* _WHAT NEEDS TO BE DONE_: The word to find is "abbrev". Copy each line of the material that contains it.
* * * * * * * * *
/-- A command ended with success: the response is OK and CSEQ has advanced by one, modulo 2^32 (R170, 10_state.md R21);
the ports keep their values. -/
structure EndsOk (s t : State) : Prop extends PortsKept s t where
  cseq : t.cseq = s.cseq + 1
  response : t.response = some 0x00

/-- Every general register keeps its value. -/
abbrev RegsKept (s t : State) : Prop := ∀ r, t.reg r = s.reg r

/-- A command ended with success and wrote `v` to `x[rd]`, and nothing else. -/
structure RegDone (s t : State) (rd : Reg) (v : Word) : Prop extends EndsOk s t, LatchKept s t where
  value : t.reg rd = v
  others : ∀ r, r ≠ rd → t.reg r = s.reg r
  codec : t.codec = s.codec
  mem : t.mem = s.mem
  len0 : t.len0 = s.len0
  len1 : t.len1 = s.len1

/-- A command ended with success and changed BUF, and nothing else: afterwards a read of address `a` gives `w a`. -/
structure MemDone (s t : State) (w : Nat → Option Byte) : Prop extends EndsOk s t, LatchKept s t where
  regs : RegsKept s t
  codec : t.codec = s.codec
  len0 : t.len0 = s.len0
  len1 : t.len1 = s.len1
  bytes : ∀ a, t.mem.read a = w a

/-- A PDIV ended with success: BUF and the two result lengths have changed, and nothing else (42_vector_poly.md R105). -/
structure DivDone (s t : State) (w : Nat → Option Byte) (l0 l1 : Nat) : Prop extends EndsOk s t, LatchKept s t where
  regs : RegsKept s t
  codec : t.codec = s.codec
  len0 : t.len0 = BitVec.ofNat 32 l0
  len1 : t.len1 = BitVec.ofNat 32 l1
  bytes : ∀ a, t.mem.read a = w a

/-- A FECNEW ended with success: the codec slot holds `c`, and nothing else has changed (44_codec_construct.md R129). -/
structure CodecDone (s t : State) (c : Codec) : Prop extends EndsOk s t, LatchKept s t where
  regs : RegsKept s t
  codec : t.codec = some c
  mem : t.mem = s.mem
  len0 : t.len0 = s.len0
  len1 : t.len1 = s.len1

/-- Command word `w` ended with error `e` (R172): the latch records it, CSEQ has advanced, and no general register, no
part of the codec slot, no length register and no port has changed. What BUF holds is for each claim to say. -/
structure Raised (s t : State) (w : Word) (e : ErrorCode) : Prop extends PortsKept s t where
  response : t.response = some e.code
  err : t.err = e.code
  ecmd : t.ecmd = w
  eseq : t.eseq = s.cseq
  errs : t.errs = true
  cseq : t.cseq = s.cseq + 1
  regs : RegsKept s t
  codec : t.codec = s.codec
  len0 : t.len0 = s.len0
  len1 : t.len1 = s.len1

/-- `i` run in `s` ends with error `e` and leaves BUF exactly as it was. -/
def FailsClean (i : Instr) (s : State) (e : ErrorCode) : Prop :=
  ∃ t, exec i s = .next t ∧ Raised s t (encode i) e ∧ t.mem = s.mem

/-! ### What BUF holds -/

/-- BUF holds the byte sequence `u` from address `a` on (00_scope.md R7, `MemRead`). -/
abbrev Holds (s : State) (a : Nat) (u : List Byte) : Prop :=
  ∀ i (h : i < u.length), s.mem.read (a + i) = some u[i]

/-- The contents of BUF after `u` is stored from address `a` on into contents `w` (R7, `MemWrite`). -/
def storedInto (w : Nat → Option Byte) (a : Nat) (u : List Byte) (x : Nat) : Option Byte :=
  if a ≤ x ∧ x < a + u.length then u[x - a]? else w x

/-- The contents of BUF after `u` is stored from address `a` on (R7, `MemWrite`). -/
def stored (s : State) (a : Nat) (u : List Byte) : Nat → Option Byte := storedInto s.mem.read a u

/-- The contents of BUF after the `n` bytes `g 0 .. g (n-1)` are stored from address `a` on. -/
def storedBy (s : State) (a n : Nat) (g : Nat → Byte) (x : Nat) : Option Byte :=
  if a ≤ x ∧ x < a + n then some (g (x - a)) else s.mem.read x

/-- The region of `n` bytes from `a` lies inside BUF (20_memory.md R43). -/
abbrev Inside (s : State) (a n : Nat) : Prop := n = 0 ∨ a + n ≤ s.memSize

/-- The regions (`a`, `n`) and (`b`, `m`) share no byte (R46; regions of length 0 never overlap anything). -/
abbrev Apart (a n b m : Nat) : Prop := n = 0 ∨ m = 0 ∨ a + n ≤ b ∨ b + m ≤ a

/-- Some byte of the `n` bytes from `a` on has not been written since reset (93_implementation_defined.md U1). -/
abbrev Unwritten (s : State) (a n : Nat) : Prop := ∃ i, i < n ∧ s.mem.read (a + i) = none

/-! ### Which state a command may write -/

/-- The general register a command writes, if it writes one (files 40 to 46, "destination"). -/
def destOf : Instr → Option Reg
  | .li rd _ => some rd
  | .lih rd _ => some rd
  | .mov rd _ => some rd
  | .mfs rd _ => some rd
  | .ldb rd _ => some rd
  | .gfadd rd _ _ => some rd
  | .gfmul rd _ _ => some rd
  | .gfdiv rd _ _ => some rd
  | .gfpow rd _ _ => some rd
  | .gfinv rd _ => some rd
  | .gfexp rd _ => some rd
  | .gflog rd _ => some rd
  | .vdot rd _ _ _ => some rd
  | .peval rd _ _ _ => some rd
  | .mget rd _ _ _ _ _ => some rd
  | .mrow rd _ _ _ _ => some rd
  | .required rd => some rd
  | .total rd => some rd
  | .encget rd _ _ => some rd
  | .vandget rd _ _ => some rd
  | .nop => none
  | .clrerr => none
  | .stb _ _ => none
  | .vaddmul _ _ _ _ => none
  | .pscale _ _ _ _ => none
  | .padd _ _ _ _ _ => none
  | .pdiv _ _ _ _ _ _ => none
  | .mset _ _ _ _ _ _ => none
  | .mswap _ _ _ _ _ => none
  | .mscale _ _ _ _ _ => none
  | .maddmul _ _ _ _ _ _ => none
  | .mstd _ _ _ _ => none
  | .minv _ _ _ _ _ _ => none
  | .mpar _ _ _ _ => none
  | .fecnew _ _ => none
  | .encdump _ => none
  | .vanddump _ => none
  | .encode _ _ _ => none
  | .encsingle _ _ _ _ => none
  | .rebuild _ _ _ _ => none
  | .synd _ _ _ => none
  | .bwb _ _ _ _ _ => none
  | .correct _ _ _ => none
  | .decode _ _ _ _ => none
  | .decnc _ _ _ _ _ => none

/-- The six commands that take a share list (45_encode_rebuild.md R143). -/
def usesShareList : Instr → Bool
  | .rebuild _ _ _ _ => true
  | .synd _ _ _ => true
  | .bwb _ _ _ _ _ => true
  | .correct _ _ _ => true
  | .decode _ _ _ _ => true
  | .decnc _ _ _ _ _ => true
  | _ => false

/-- The fourteen commands that use the codec slot (44_codec_construct.md R125). -/
def usesCodec : Instr → Bool
  | .required _ => true
  | .total _ => true
  | .encget _ _ _ => true
  | .vandget _ _ _ => true
  | .encdump _ => true
  | .vanddump _ => true
  | .encode _ _ _ => true
  | .encsingle _ _ _ _ => true
  | i => usesShareList i

/-- The two commands that eliminate in place in BUF (43_matrix.md R119, R120). -/
def eliminatesInBuf : Instr → Bool
  | .mstd _ _ _ _ => true
  | .minv _ _ _ _ _ _ => true
  | _ => false

/-! ### The kinds of the fields (30_encoding.md R65) -/

/-- The kind of a 4-bit field of a format R word (R61). -/
inductive Kind where
  /-- The number of a general register. -/
  | r
  /-- The number of a system register, 0 to 8. -/
  | s
  /-- A pivot policy, 0 or 1. -/
  | p
  /-- Unused, must be 0. -/
  | z
  /-- Any value: a field inside the immediate of a format I word (R62). -/
  | any
  deriving DecidableEq, Repr

/-- A value is legal for a kind (R61). -/
def Kind.legal : Kind → Nat → Bool
  | .r, _ => true
  | .s, v => v ≤ 8
  | .p, v => v ≤ 1
  | .z, v => v == 0
  | .any, _ => true

/-- A row of R65: the opcode and the kinds of f1 to f6. -/
def kindRow (op : Nat) (k1 k2 k3 k4 k5 k6 : Kind) : Nat × List Kind := (op, [k1, k2, k3, k4, k5, k6])

/-- R65, system, moves and single bytes. -/
def kindsSystem : List (Nat × List Kind) :=
  [kindRow 0x00 .z .z .z .z .z .z,
   kindRow 0x01 .r .z .any .any .any .any,
   kindRow 0x02 .r .z .any .any .any .any,
   kindRow 0x03 .r .r .z .z .z .z,
   kindRow 0x04 .r .s .z .z .z .z,
   kindRow 0x05 .z .z .z .z .z .z,
   kindRow 0x06 .r .r .z .z .z .z,
   kindRow 0x07 .r .r .z .z .z .z]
* * * * * * * * *
* _ANSWER FOR THIS EXERCISE_:
abbrev RegsKept (s t : State) : Prop := ∀ r, t.reg r = s.reg r
abbrev Holds (s : State) (a : Nat) (u : List Byte) : Prop :=
abbrev Inside (s : State) (a n : Nat) : Prop := n = 0 ∨ a + n ≤ s.memSize
abbrev Apart (a n b m : Nat) : Prop := n = 0 ∨ m = 0 ∨ a + n ≤ b ∨ b + m ≤ a
abbrev Unwritten (s : State) (a n : Nat) : Prop := ∃ i, i < n ∧ s.mem.read (a + i) = none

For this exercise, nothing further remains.